Question

The area of the region bounded by the curves \[y = \left| {x - 1} \right|\] and $y = 3 - \left| x \right|$ is ?
A.$2$ sq. units
B.$3$ sq. units
C.$4$ sq. units
D.$6$ sq. units

Answer 1

Hint: The given curves are modulus functions. To solve them, we first write them in the form of separated conditional functions.
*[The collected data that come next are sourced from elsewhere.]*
-- ==== Sys2Proof/Tests/Slice0.lean ====
section
/-! SUPPORT. Tests, their expected results from spec/95_test_vectors.md or worked out by hand from the rules named, and
for each statement with hypotheses a state and operands that meet them. -/

namespace Sys2Proof.Tests

open Sys2Proof Sys2Proof.Machine Sys2Proof.Statements

/-! ### Well-formedness refuses an ill-formed term for each of its checks -/

/-- R83: "[BP]" alone has no encoding, at either width and on either side. -/
theorem test_wellFormed_refuses_bare_bp :
    (Instr.movRm8R8 (.mem (.base .bp)) .al).wellFormed true = false ∧
    (Instr.movRm16R16 (.mem (.base .bp)) .ax).wellFormed true = false ∧
    (Instr.movR8Rm8 .al (.mem (.base .bp))).wellFormed true = false ∧
    (Instr.movR16Rm16 .ax (.mem (.base .bp))).wellFormed true = false := by decide

/-- R86: the load forms do not exist in a build without `MOV_LOAD_FORMS`. -/
theorem test_wellFormed_refuses_load_forms_when_off :
    (Instr.movR8Rm8 .al (.reg .ah)).wellFormed false = false ∧
    (Instr.movR16Rm16 .ax (.mem (.base .si))).wellFormed false = false := by decide

/-- R87: an admitted opcode is no illegal byte. -/
theorem test_wellFormed_refuses_admitted_opcode_as_illegal :
    (Instr.unimplementedOpcode 0x88).wellFormed false = false ∧
    (Instr.unimplementedOpcode 0x8A).wellFormed true = false ∧
    (Instr.unimplementedOpcode 0x8A).wellFormed false = true := by decide

/-! ### Words written out bit by bit from the encodings (R70, R72, R75) -/

/-- `10001000 mm rrr bbb dddddddd`: MOV [BP−1], AL (DC3). -/
theorem test_decode_movRm8R8 :
    decode false [0b10001000, 0b01000110, 0b11111111] = .ok (.movRm8R8 (.mem (.disp8 .bp 0xFF)) .al, 3) := by decide

/-- `10001001 mm rrr bbb`: MOV CX, AX (section 1.1); and the direct address, low byte first (DC5). -/
theorem test_decode_movRm16R16 :
    decode false [0b10001001, 0b11000001] = .ok (.movRm16R16 (.reg .cx) .ax, 2) ∧
    decode false [0b10001001, 0b00000110, 0b00110100, 0b00010010] =
      .ok (.movRm16R16 (.mem (.direct 0x1234)) .ax, 4) := by decide

/-- `10001010 mm rrr bbb dddddddd`: MOV AL, [BX+5] (R122). -/
theorem test_decode_movR8Rm8 :
    decode true [0b10001010, 0b01000111, 0b00000101] = .ok (.movR8Rm8 .al (.mem (.disp8 .bx 0x05)), 3) := by decide

/-- `10001011 mm rrr bbb`: MOV BX, [BX] (MV12). -/
theorem test_decode_movR16Rm16 :
    decode true [0b10001011, 0b00011111] = .ok (.movR16Rm16 .bx (.mem (.base .bx)), 2) := by decide

/-- The table's last row: NOP's byte 0x90, and 0x8A in the default build (MV8). -/
theorem test_decode_unimplementedOpcode :
    decode true [0b10010000] = .ok (.unimplementedOpcode 0x90, 1) ∧
    decode false [0b10001010, 0x47, 0x05] = .ok (.unimplementedOpcode 0x8A, 1) := by decide

/-- A list that ends inside an instruction is refused by name. -/
theorem test_decode_truncated :
    decode false [] = .error .truncated ∧ decode false [0x89] = .error .truncated ∧
    decode false [0x89, 0x06, 0x34] = .error .truncated := by decide

/-- Bit 0 of an opcode byte is w and bit 1 is d (R73, R74). -/
theorem test_opcode_bits :
    (opcodeByte .op88).getLsbD 0 = false ∧ (opcodeByte .op89).getLsbD 0 = true ∧
    (opcodeByte .op89).getLsbD 1 = false ∧ (opcodeByte .op8A).getLsbD 0 = false ∧
    (opcodeByte .op8A).getLsbD 1 = true ∧ (opcodeByte .op8B).getLsbD 0 = true := by decide

/-- The host's numbering: the ModRM byte is bits 15 to 8. -/
theorem test_decodeTableWord :
    decodeTableWord 16 0xC189 = some (.movRm16R16 (.reg .cx) .ax) ∧
    decodeTableWord 8 0x88 = some (.movRm8R8 (.mem (.base .bxSi)) .al) ∧
    decodeTableWord 16 0x048B = some (.movR16Rm16 .ax (.mem (.base .si))) ∧
    decodeTableWord 8 0xF4 = some (.unimplementedOpcode 0xF4) := by decide

/-! ### One step from a small state -/

/-- A build, start values of AX, BX and SI, and bytes at 0x0100, where ip points. -/
def start (loads : Bool) (ax bx si : Word) (bytes : List Byte) : State :=
  placeBytes bytes 0x0100
    { State.resetWith { defaultConfig with movLoadForms := loads } with
      gprA := gprOfWord ax, gprB := gprOfWord bx, si := si, ip := 0x0100 }

/-- MV2: MOV AH, AL changes the high byte only. -/
theorem test_movRm8R8_high_from_low :
    readReg16 .ax (afterStep (start false 0x1234 0 0 [0x88, 0xC4])) = 0x3434 := by decide

/-- DC2: MOV [SI−128], AL wraps below 0. -/
theorem test_movRm8R8_store_wraps :
    readByte 0xFF90 (afterStep (start false 0x0077 0 0x0010 [0x88, 0x44, 0x80])) = 0x77 := by decide

/-- Section 1.1: MOV CX, AX. -/
theorem test_movRm16R16_round_trip :
    readReg16 .cx (afterStep (start false 0xAC24 0 0 [0x89, 0xC1])) = 0xAC24 ∧
    (afterStep (start false 0xAC24 0 0 [0x89, 0xC1])).ip = 0x0102 := by decide

/-- MV6: a word store at 0xFFFF wraps to 0x0000. -/
theorem test_movRm16R16_store_wraps :
    readByte 0xFFFF (afterStep (start false 0xABCD 0 0 [0x89, 0x06, 0xFF, 0xFF])) = 0xCD ∧
    readByte 0x0000 (afterStep (start false 0xABCD 0 0 [0x89, 0x06, 0xFF, 0xFF])) = 0xAB := by decide

/-- MV10: MOV BH, [BX] forms its address before it writes. -/
theorem test_movR8Rm8_into_base :
    readReg16 .bx (afterStep (storeByte 0x0010 0x99 (start true 0 0x0010 0 [0x8A, 0x3F]))) = 0x9910 := by decide

/-- MV13: a word read at 0xFFFF takes its high byte from 0x0000. -/
theorem test_movR16Rm16_load_wraps :
    readReg16 .ax (afterStep (storeByte 0xFFFF 0x11 (storeByte 0x0000 0x22 (start true 0 0 0xFFFF [0x8B, 0x04])))) =
      0x2211 := by decide

/-- Section 1.7: an illegal byte moves ip by one and is reported with its address. -/
theorem test_unimplementedOpcode_report :
    (afterStep (start false 0x1111 0 0 [0x90])).ip = 0x0101 ∧
    (afterStep (start false 0x1111 0 0 [0x90])).report =
      { total := 1, error := some (.unimplementedOpcode 0x90 0x0100) } := by decide

/-- MV8: the load forms are illegal in the default build. -/
theorem test_unimplementedOpcode_load_form_off :
    (afterStep (start false 0 0 0 [0x8A, 0x47, 0x05])).report.error =
      some (.unimplementedOpcode 0x8A 0x0100) := by decide

/-- E8: an instruction across 0xFFFF. -/
theorem test_fetch_wraps :
    (afterStep (placeBytes [0x89, 0xC1] 0xFFFF { State.reset with ip := 0xFFFF, gprA := gprOfWord 0x4242 })).ip = 0x0001 ∧
    readReg16 .cx (afterStep (placeBytes [0x89, 0xC1] 0xFFFF
      { State.reset with ip := 0xFFFF, gprA := gprOfWord 0x4242 })) = 0x4242 := by decide

/-- DC1: the sum of base and index wraps. -/
theorem test_effectiveAddress_wraps :
    effectiveAddress (.base .bxSi) (start false 0 0xFFFF 0x0002 []) = 0x0001 := by decide

/-! ### The host's operations -/

/-- E2: a budget of 1 runs one whole MOV. -/
theorem test_execute_overruns :
    (hostCall (.execute 1) (start false 1 0 0 [0x89, 0xC1])).2 = .ok 2 := by decide

/-- Section 1.7: the error of a run, with its total. -/
theorem test_execute_error :
    (hostCall (.execute 10) (start false 1 0 0 [0x90])).2 =
      .runError (.unimplementedOpcode 0x90 0x0100) 1 := by decide

/-- RF1, RF2: the flag bytes drop their reserved bits. -/
theorem test_flag_bytes :
    readFlagsL (writeFlagsL 0xFF State.reset) = 0xD5 ∧ readFlagsH (writeFlagsH 0xFF State.reset) = 0x0F := by decide

/-- RF4, X4: a selector outside the accessor's families. -/
theorem test_invalidRegister :
    (hostCall (.getByte (.word (.reg .sp))) State.reset).2 = .error (.invalidRegister (.word (.reg .sp))) ∧
    (hostCall (.getWord (.byte .flagsH)) State.reset).2 = .error (.invalidRegister (.byte .flagsH)) := by decide

/-- The mask of R29 is the nine flags. -/
theorem test_flagsMask :
    flagsMask = ([Flag.carry, .parity, .auxCarry, .zero, .sign, .trap, .interruptEnable, .direction, .overflow].map
      fun f => BitVec.twoPow 16 (flagPos f)).foldl (· ||| ·) 0 := by decide

/-- The reference flags of section 2.5. -/
theorem test_reference_flags :
    (zeroFlag (0x00 : Byte), signFlag (0x80 : Byte), parityFlag (0x03 : Byte), parityFlag (0x01 : Byte)) =
      (true, true, true, false) ∧
    (addCarry (0xFF : Byte) 0x01 false, addAuxCarry (0xFF : Byte) 0x01 false, addOverflow (0xFF : Byte) 0x01 false) =
      (true, true, false) ∧
    (addCarry (0x7F : Byte) 0x01 false, addAuxCarry (0x7F : Byte) 0x01 false, addOverflow (0x7F : Byte) 0x01 false) =
      (false, true, true) ∧
    (subBorrow (0x00 : Byte) 0x01 false, subAuxCarry (0x00 : Byte) 0x01 false, subOverflow (0x00 : Byte) 0x01 false) =
      (true, true, false) := by decide

/-! ### What the host asks of the fixed names -/

/-- A placed word is fetched and run as the first instruction after reset: MOV CX, AX; and a row of the load forms, in
the build that has it. -/
theorem test_withFetchWord :
    (fetchInstr (State.reset.withFetchWord 16 0xC189)).1 = .movRm16R16 (.reg .cx) .ax ∧
    (fetchInstr (State.reset.withFetchWord 16 0x048B)).1 = .movR16Rm16 .ax (.mem (.base .si)) := by decide

/-! ### Witnesses: the hypotheses of the statements can be met -/

/-- ResetForgetsThePriorState: two different states of one build. -/
theorem witness_two_states_of_one_build :
    State.reset.config.resetIp = (start true 1 2 3 [0x8A]).config.resetIp ∧
    State.reset.config.resetCs = (start true 1 2 3 [0x8A]).config.resetCs ∧
    State.reset ≠ start true 1 2 3 [0x8A] := by decide

/-- RegisterViewsStayConsistent, PointerRegistersHaveNoByteViews: members of the two lists. -/
theorem witness_overlay_and_pointer :
    (Reg16.dx, Reg8.dl, Reg8.dh) ∈ overlays ∧ Reg16.bp ∈ [Reg16.sp, .bp, .si, .di] ∧ Reg16.ax ≠ Reg16.bp := by decide

/-- ByteStoreChangesOneByte, WordStoreIsLittleEndian: an address outside the two stored at 0xFFFF and 0x0000. -/
theorem witness_address_outside_a_word :
    (0x0001 : Word) ≠ 0xFFFF ∧ (0x0001 : Word) ≠ 0xFFFF + 1 := by decide

/-- CanonicalMemoriesThatReadAlikeAreEqual: a memory of two entries, at both ends of the address space. -/
theorem witness_canonical_memory :
    Memory.wf (Memory.write (Memory.write [] 0xFFFF 0x01) 0x0000 0x02) = true ∧
    Memory.write (Memory.write [] 0xFFFF 0x01) 0x0000 0x02 = [(0x0000, 0x02), (0xFFFF, 0x01)] := by decide

/-- IllegalOpcodesAreNamed, LengthIsFixedByOpcodeAndModrm: an illegal and an admitted byte, and bytes that decode to
each. -/
theorem witness_opcodes :
    admittedOpcode true 0x90 = none ∧ (admittedOpcode false 0x89).isSome = true ∧
    decode true [0x90] = .ok (.unimplementedOpcode 0x90, 1) ∧ 2 ≤ [(0x34 : Byte), 0x12].length ∧
    decode false [0x89, 0x06, 0x34, 0x12] = .ok (.movRm16R16 (.mem (.direct 0x1234)) .ax, 4) := by decide

/-- DecodeInvertsEncode: one well-formed instruction of each constructor. -/
theorem witness_wellFormed :
    (Instr.movRm8R8 (.mem (.disp8 .bp 0x00)) .bh).wellFormed false = true ∧
    (Instr.movRm16R16 (.mem (.direct 0xFFFF)) .di).wellFormed false = true ∧
    (Instr.movR8Rm8 .al (.reg .bh)).wellFormed true = true ∧
    (Instr.movR16Rm16 .ax (.mem (.base .bx))).wellFormed true = true ∧
    (Instr.unimplementedOpcode 0xFF).wellFormed true = true := by decide

/-- EffectiveAddressFollowsTheTable, RedundantEncodingsMeanTheSame: a memory mode, and a base other than BP. -/
theorem witness_memory_mode : (0b10 : BitVec 2) ≠ 0b11 ∧ Base.bx ≠ Base.bp := by decide

/-- EffectiveAddressFollowsTheTable: a load that answers a next state, at each width. -/
theorem witness_load_answers :
    (∃ t, exec (.movR8Rm8 .bh (.mem (.base .bx))) (start true 0 0x0010 0 []) = .next t) ∧
    (∃ t, exec (.movR16Rm16 .bx (.mem (.base .bx))) (start true 0 0x0010 0 []) = .next t) := ⟨⟨_, rfl⟩, ⟨_, rfl⟩⟩

/-- DecoderIsTotalOnBytes, StepRaisesOnlyUnimplementedOpcode, UnimplementedOpcodeStepEffect: a state at an admitted and a
state at an illegal opcode, no error reported yet; four bytes. -/
theorem witness_states_at_opcodes :
    (admittedOpcode false (readByte 0x0100 (start false 0 0 0 [0x89, 0xC1]))).isSome = true ∧
    admittedOpcode false (readByte 0x0100 (start false 0 0 0 [0xF4])) = none ∧
    (start false 0 0 0 [0xF4]).config.movLoadForms = false ∧ (start false 0 0 0 [0xF4]).ip = 0x0100 ∧
    (start false 0 0 0 [0xF4]).report.error = none ∧
    4 ≤ (bytesAtIp (start false 0 0 0 [0xF4])).length := by decide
We can then plot their rough graph and find out their points of intersection.

Complete answer: The given curves are $y = \left| {x - 1} \right|$ and $y = 3 - \left| x \right|$
The first curve is $y = \left| {x - 1} \right|$
Thus, $y = x - 1$ for $x \geqslant 1$ … (i)
And $y = - \left( {x - 1} \right)$ for $x < 1$
i.e. $y = 1 - x$ for $x < 1$ … (ii)
Similarly, the second curve is $y = 3 - \left| x \right|$
i.e. $y = 3 - x$ for $x \geqslant 0$ … (iii)
and $y = 3 - \left( { - x} \right)$ for $x < 0$
i.e. $y = 3 + x$ for $x < 0$ … (iv)


We now sketch the graph as follows.
As per the graph, the required area is the area of the quadrilateral ABCD.
This can be calculated by subtracting the area of triangles AED and CDF from the area of the triange EBF.
Thus, required area, $A = $ar(EBF) – ar(AED) – ar(CDF)
Area of a triangle is given by the formula $A = \frac{1}{2} \times b \times h$
Thus, $A = \left( {\frac{1}{2} \times 4 \times 3} \right) - \left[ {\left( {\frac{1}{2} \times 2 \times 2} \right) + \left( {\frac{1}{2} \times 2 \times 1} \right)} \right]$
i.e. $A = 6 - \left( {2 + 1} \right)$
$\therefore A = 3$sq. units

Hence, the area enclosed by the curves $y = \left| {x - 1} \right|$ and $y = 3 - \left| x \right|$ is 3 sq. units.
And hence the correct option is B.

Note:
Such questions involving the use of modulus functions must be solved carefully. It is very important to conditionally separate the given functions first. We also have to remember the formulae for the areas of various different geometrical shapes. Draw a rough graph by plotting all the curves and then calculate the area accordingly.